REQUIRED ACTION. Restrict the output to the lines below starting at the one that contains "as bytes. -/" and ending at the one that contains "def State.harrowRun (s", and restate them word for word, both ends included.

Collected data:
/-- SP.MM run: what it comes to and its accumulators. Of A and its scales it reads what some N-chunk streams: rows its mask
keeps, in K ranges whose block is not ABSENT (R219, R221). -/
def State.spmmRun (s : State) (t : Nat) (d : MxDesc) (e : SpmmDesc) (badDesc : Bool) : SpeOut × List (List AccEl) :=
  let kp := d.kp
  let dep := kp / 128
  let nK := (d.k + kp - 1) / kp
  let nN := (d.n + 31) / 32
  let ael := s.operand d.p1 d.fa
  let arows := groupsOf d.k ael.length ael
  let asc := if d.mxa then s.scaleRows d.sa d.m d.pa d.blocks else []
  let bsc := if d.mxb then s.scaleRows d.sb d.blocks d.pb d.n else []
  let blks := (List.range nN).map (fun j => (List.range nK).map (fun b => s.spBlock t d e b j))
  let live (j : Nat) (k : Nat) : Bool := ((((blks.getD j []).map (fun x => x.route)).getD (k / kp) 0) != 0)
  -- row m is streamed through the K range of element k for some N-chunk
  let used (m k : Nat) : Bool := (List.range nN).any (fun j => live j k && (s.omaskBit e (m / 32) j).1)
  let entry (m n : Nat) : AccEl × Nat :=
    let j := n / 32
    let o := s.omaskBit e (m / 32) j
    let dirP := (blks.getD j []).any (fun x => x.bad)
    if !o.1 then (⟨0, 0, badDesc || dirP⟩, 0)
    else
      let row := arows.getD m []
      let cs := (blks.getD j []).zipIdx.filterMap (fun (x : SpBlk × Nat) =>
        if x.1.route = 0 then none
        else some ((((row.drop (x.2 * kp)).take kp).zip x.1.els).zipIdx.map (fun q =>
          let kb := (x.2 * kp + q.2) / 32
          ((q.1.1.1, (scaleAt asc m kb).1), ((q.1.2.getD (n % 32) (0, false)).1, (scaleAt bsc kb n).1)))))
      let r : AccEl × Nat := cs.foldl (fun a ch =>
        let y := match d.path with
          | some (true, dp) => fpEntry 0 d.fa d.fb dp kp a.1 ch
          | _ => intEntry d.fa d.fb kp a.1 (ch.map (fun (x : (Nat × Nat) × (Nat × Nat)) => (x.1.1, x.2.1)))
        (y.1, a.2 ||| y.2)) (⟨0, 0, false⟩, 0)
      let rowP := (row.zipIdx.any (fun (x : (Nat × Bool) × Nat) => x.1.2 && live j x.2))
        || ((asc.getD m []).zipIdx.any (fun x => x.1.2 && live j (32 * x.2)))
      let colP := (blks.getD j []).any (fun x => x.cols.getD (n % 32) false
          || x.els.any (fun r => (r.getD (n % 32) (0, false)).2))
        || bsc.zipIdx.any (fun x => (x.1.getD n (0, false)).2 && live j (32 * x.2))
      ({ r.1 with p := badDesc || o.2 || rowP || colP }, r.2)
  let rows := (List.range d.m).map (fun m => (List.range d.n).map (fun n => entry m n))
  let acc := rows.map (fun r => r.map (fun x => x.1))
  let fl := rows.foldl (fun f r => r.foldl (fun f x => f ||| x.2) f) 0
  let nanA := asc.zipIdx.any (fun r => r.1.zipIdx.any (fun x => x.1.1 == 255 && used r.2 (32 * x.2)))
  let nanB := bsc.zipIdx.any (fun r => r.1.zipIdx.any (fun x => x.1.1 == 255 && live (x.2 / 32) (32 * r.2)))
  let all := blks.flatten
  -- rows streamed for N-chunk j within an M-chunk (R222)
  let streamed (j r0 n : Nat) : Nat := ((List.range n).filter (fun r => (s.omaskBit e ((r0 + r) / 32) j).1)).length
  let port : Nat × Nat := (d.units.map (fun u =>
    let mm := streamed u.1 u.2.1 u.2.2
    let rs := (blks.getD u.1 []).map (fun x => x.route)
    -- S24 blocks share passes in pairs (R220)
    let passes := (rs.foldl (fun (p : Nat × Bool) r =>
      if r = 2 then (if p.2 then (p.1, false) else (p.1 + 1, true)) else if r = 1 then (p.1 + 1, false) else (p.1, false))
      (0, false)).1
    (passes * mm, passes * 128))).foldl (fun x y => (x.1 + y.1, x.2 + y.2)) (0, 0)
  let prods := (d.units.map (fun u =>
    let mm := streamed u.1 u.2.1 u.2.2
    ((blks.getD u.1 []).map (fun x => if x.route = 2 then mm * 2048 * dep else if x.route = 3 then mm * x.stored else 0)).sum)).sum
  let ua := mxUnit d.fa
  let blkIdx := List.range d.blocks
  let out := { SpeOut.none with
    mxStatus := fl ||| (if nanA || nanB then mxMXNAN else 0)
    malformed := (all.map (fun x => x.malformed)).sum
    oor := all.flatMap (fun x => x.oor.map (fun w => (1, w)))
    dup := (all.map (fun x => x.dup)).sum
    routes := all.map (fun x => x.route)
    products := prods, rows := port.1, loads := port.2
    pkts := s.mxPackets d acc
    flags := if badDesc || acc.any (fun r => r.any (fun x => x.p)) then flagPOISON else 0
    reads := d.p1.addrs.zipIdx.filterMap (fun x =>
        if used (x.2 * ua.2 / d.k) (x.2 * ua.2 % d.k) then some (x.1, ua.1) else none) ++
      (if d.mxa then (List.range d.m).flatMap (fun m => blkIdx.filterMap (fun b =>
        if used m (32 * b) then some (d.sa + m * d.pa + b, 1) else none)) else []) ++
      (if d.mxb then blkIdx.flatMap (fun b => (List.range nN).filterMap (fun j =>
        if live j (32 * b) then some (d.sb + b * d.pb + 32 * j, min 32 (d.n - 32 * j)) else none)) else []) ++
      (if e.omaskEn then (List.range ((d.m + 31) / 32)).map (fun r => (e.omask + r * e.opitch, (nN + 7) / 8)) else []) ++
      all.flatMap (fun x => x.reads) }
  (out, acc)

/-! ## Reason checks -/

/-- An area of `n` bytes lies in the tile's own window. -/
def areaIn (t a n : Nat) : Bool := n == 0 || spanIn (some ((a : Int), ((a + n - 1 : Nat) : Int))) 1 (tileAddr t 0) 0x600000

/-- A spill area (R224): in the tile's window, or in the near-tier region. -/
def spillIn (t a n : Nat) (near : Bool) : Bool := if near then decide (a + n ≤ 0x010000000000) else areaIn t a n

/-- The matrix command's view of SP.MM and SP.HARROW: an MMA that emits; SP.MM's B is no pattern. -/
def spMxDesc (op : Nat) (a : PostArgs) (c : QCmd) : MxDesc :=
  let d := mxDesc 0 { a with x := 0 } c
  if op = 0x40 then { d with emit := true, use := false }
  else { d with emit := true, out := 0, rnd := 0 }

/-- SP.MM has A's pattern alone. -/
def spmmPats (d : MxDesc) : List (Nat × Pat × Nat) := [(0, d.p1, d.fa)]

/-- The codes of the failing checks, lowest first. Every check is made of a zero-work command too (R80, R212). -/
def failing (cs : List (Nat × Bool)) : List Nat := cs.filterMap (fun c => if c.2 then none else some c.1)

/-- Zero-work of SP.MM and SP.HARROW (R212). -/
def spZero (d : MxDesc) (pats : List (Nat × Pat × Nat)) : Bool :=
  d.m == 0 || d.n == 0 || d.k == 0 || pats.any (fun p => p.2.1.total == 0)

/-- The reasons against SP.MM (R211). -/
def State.spmmReasons (s : State) (t : Nat) (d : MxDesc) (e : SpmmDesc) : List Nat :=
  let nK := (d.k + d.kp - 1) / d.kp
  let nN := (d.n + 31) / 32
  let g := (mxUnit d.fa).2
  let dirs := (List.range nK).all (fun b => areaIn t (e.dir + b * e.dpitch) (16 * nN))
  let pay := !dirs || (List.range nK).all (fun b => (List.range nN).all (fun j =>
    (s.spBlock t d e b j).areas.all (fun x => areaIn t x.1 x.2)))
  failing
    [ (1, d.fmtOk)
    , (2, d.p1.total * g == d.m * d.k && d.k % g == 0)
    , (3, spanIn d.p1.span (mxUnit d.fa).1 (tileAddr t 0) 0x600000 && dirs && pay
        && (!d.mxa || d.m == 0 || d.blocks == 0 || areaIn t d.sa ((d.m - 1) * d.pa + d.blocks))
        && (!d.mxb || d.n == 0 || d.blocks == 0 || areaIn t d.sb ((d.blocks - 1) * d.pb + d.n))
        && (!e.omaskEn || d.m == 0 || nN == 0 || areaIn t e.omask (((d.m + 31) / 32 - 1) * e.opitch + (nN + 7) / 8)))
    , (4, d.p1.aligned (mxUnit d.fa).1 && e.dir % 16 == 0)
    , (5, (d.p1.lv.drop 4).all (fun l => decide (l.1 ≤ 1)))
    , (6, e.route != 3)
    , (7, !(d.rnd == 3 || (d.rnd == 2 && d.out == 2)))
    , (8, decide (d.mch ≤ 2048) && (!e.omaskEn || d.mch % 32 == 0)) ]

/-! ## SP.HARROW (R231 to R233) -/

/-- Descriptor 3 of SP.HARROW. -/
structure HarrowDesc where
  mask  : Nat
  pitch : Nat
  cnt   : Nat
  thr   : Nat
  mode  : Nat
  top   : Nat
  deriving DecidableEq, Repr

def harrowDesc (c : QCmd) : HarrowDesc :=
  { mask := c.word 24, pitch := c.bits 25 0 32, cnt := c.word 26, thr := c.bits 27 0 32, mode := c.bits 27 32 2
    top := c.bits 27 34 16 }

/-- The threshold is one R232 allows. -/
def HarrowDesc.thrOk (h : HarrowDesc) : Bool :=
  let one := 0x3F800000
  match h.mode with
  | 0 => h.thr == 2 ^ 31 || decide (h.thr ≤ 0x7F800000)
  | 1 => decide (0 < h.thr) && decide (h.thr ≤ one)
  | 2 => true
  | _ => false

def State.harrowReasons (_s : State) (t : Nat) (d : MxDesc) (h : HarrowDesc) : List Nat :=
  let nN := (d.n + 31) / 32
  let nR := (d.m + 31) / 32
  failing
    [ (1, d.fa == 6 && d.fb == 6)
    , (2, d.shapeOk)
    , (3, d.rangeOk t && areaIn t h.cnt (2 * nR)
        && (nR == 0 || nN == 0 || areaIn t h.mask ((nR - 1) * h.pitch + (nN + 7) / 8)))
    , (4, d.pats.all (fun p => p.2.1.aligned (mxUnit p.2.2).1))
    , (5, d.pats.all (fun p => (p.2.1.lv.drop 4).all (fun l => decide (l.1 ≤ 1))))
    , (6, h.thrOk)
    , (8, decide (d.mch ≤ 2048) && d.mch % 32 == 0) ]

/-- The score of an output block: none for a NaN or a poisoned bank value (R231, R235). -/
def blockScore (acc : List (List AccEl)) (r j : Nat) : Option Nat :=
  let els := ((acc.drop (32 * r)).take 32).flatMap (fun row => (row.drop (32 * j)).take 32)
  if els.any (fun a => a.p || (fmtFP32.decode a.x).isNan) then none
  else some (els.foldl (fun m a => max m (fpAbs a.x)) 0)

/-- The blocks of a row group that are marked (R232). FP32 patterns of magnitudes compare as numbers do. -/
def harrowMarks (h : HarrowDesc) (ss : List (Option Nat)) : List Bool :=
  let vals := ss.filterMap id
  let smax := vals.foldl max 0
  match h.mode with
  | 0 =>
    let thr := if h.thr = 2 ^ 31 then 0 else h.thr
    ss.map (fun x => match x with
      | some v => decide (thr ≤ v)
      | none => true)
  | 1 =>
    let bound := (fmtFP32.mul h.thr smax).1
    ss.map (fun x => match x with
      | some v => decide (0 < smax) && decide (bound ≤ v)
      | none => true)
  | _ => ss.zipIdx.map (fun x => match x.1 with
      | some v =>
        -- blocks ahead of this one: larger, or equal at a lower j
        let ahead := (ss.zipIdx.filter (fun y => match y.1 with
          | some u => decide (v < u) || (u == v && decide (y.2 < x.2))
          | none => false)).length
        decide (ahead < h.top)
      | none => true)

/-- A bit string, bit 0 first, as bytes. -/
def bitBytes (bs : List Bool) : List Nat :=
  (List.range ((bs.length + 7) / 8)).map (fun i =>
    (List.range 8).foldl (fun v k => v + (if bs.getD (8 * i + k) false then 2 ^ k else 0)) 0)

/-- SP.HARROW run: what it comes to and its accumulators. Mask bits and counts are clean of poisoned bank values (R235); under a
poisoned descriptor word every output is poisoned (R82). -/
def State.harrowRun (s : State) (d : MxDesc) (h : HarrowDesc) (badDesc : Bool) : SpeOut × List (List AccEl) :=
  let p := s.mxProduct d (s.mxStationary d false) none badDesc
  let nN := (d.n + 31) / 32
  let nR := (d.m + 31) / 32
  let groups := (List.range nR).map (fun r =>
    let ss := (List.range nN).map (fun j => blockScore p.1 r j)
    (r, ss, harrowMarks h ss))
  let nans := groups.flatMap (fun g => g.2.1.zipIdx.filterMap (fun x => if x.1.isNone then some (g.1, x.2) else none))
  let pa := d.portAc
  ({ SpeOut.none with
      mxStatus := p.2.1
      nan := nans.head?
      writes := groups.flatMap (fun g =>
        [(h.mask + g.1 * h.pitch, (bitBytes g.2.2).flatMap (fun b => markBytes 1 b badDesc)),
          (h.cnt + 2 * g.1, markBytes 2 (g.2.2.filter id).length badDesc)])
      scored := nR * nN
      marked := (groups.map (fun g => (g.2.2.filter id).length)).sum
      rows := pa.1, loads := pa.2
      flags := if badDesc || p.1.any (fun r => r.any (fun x => x.p)) then flagPOISON else 0
      reads := d.reads }, p.1)

/-! ## Sorting -/

/-- Stable insertion by a strict order. -/
def insertStable {α : Type} (lt : α → α → Bool) (x : α) : List α → List α
  | [] => [x]
  | y :: ys => if lt x y then x :: y :: ys else y :: insertStable lt x ys

/-- A stable sort. -/
def sortStable {α : Type} (lt : α → α → Bool) (xs : List α) : List α := xs.foldl (fun r x => insertStable lt x r) []

/-- Merge passes of a number of partials, and the spill bytes each partial needs (R227). -/
def mergePasses (p : Nat) : Nat × Nat := if p ≤ 16384 then (1, 0) else if p ≤ 4194304 then (2, 16) else (3, 32)

/-- The spill area as a command of more than one pass leaves it: free bytes. -/
def spillWrites (base fresh n : Nat) : List (Nat × List (Byte × Bool)) :=
  if n = 0 then [] else [(base, (List.range n).map (fun k => (Config.spillByte fresh k, false)))]

/-! ## SP.SPGEMM (R224 to R229) -/

/-- A 32-bit word of memory and whether it is poisoned. -/
def State.u32 (s : State) (a : Nat) : Nat × Bool := (s.num a 4, s.poisoned a 4)

/-- Bytes of an SPGEMM value format. -/
def spBytes (f : Nat) : Nat := if f = 9 then 4 else 2

/-- A value as FP32 with its poison. -/
def State.spValue (s : State) (f a : Nat) : Nat × Bool :=
  (fmtFP32.encode (mxValue f (s.num a (spBytes f))), s.poisoned a (spBytes f))

/-- Descriptors of SP.SPGEMM (R224). -/
structure SpgDesc where
  m : Nat
  n : Nat
  k : Nat
  fa : Nat
  fb : Nat
  out : Nat
  rangeEn : Bool
  first : Nat
  last : Nat
  nzLo : Nat
  nzHi : Nat
  spill : Nat
  spillN : Nat
  near : Bool
  aPtr : Nat
  aCol : Nat
  aVal : Nat
  bKeys : Nat
  bPtr : Nat
  bCol : Nat
  bVal : Nat
  nb : Nat
  hdr : Nat
  cPtr : Nat
  cCol : Nat
  cVal : Nat
  nnzMax : Nat
  deriving DecidableEq, Repr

RESPONSE BELOW.
/-- A bit string, bit 0 first, as bytes. -/
def bitBytes (bs : List Bool) : List Nat :=
  (List.range ((bs.length + 7) / 8)).map (fun i =>
    (List.range 8).foldl (fun v k => v + (if bs.getD (8 * i + k) false then 2 ^ k else 0)) 0)

/-- SP.HARROW run: what it comes to and its accumulators. Mask bits and counts are clean of poisoned bank values (R235); under a
poisoned descriptor word every output is poisoned (R82). -/
def State.harrowRun (s : State) (d : MxDesc) (h : HarrowDesc) (badDesc : Bool) : SpeOut × List (List AccEl) :=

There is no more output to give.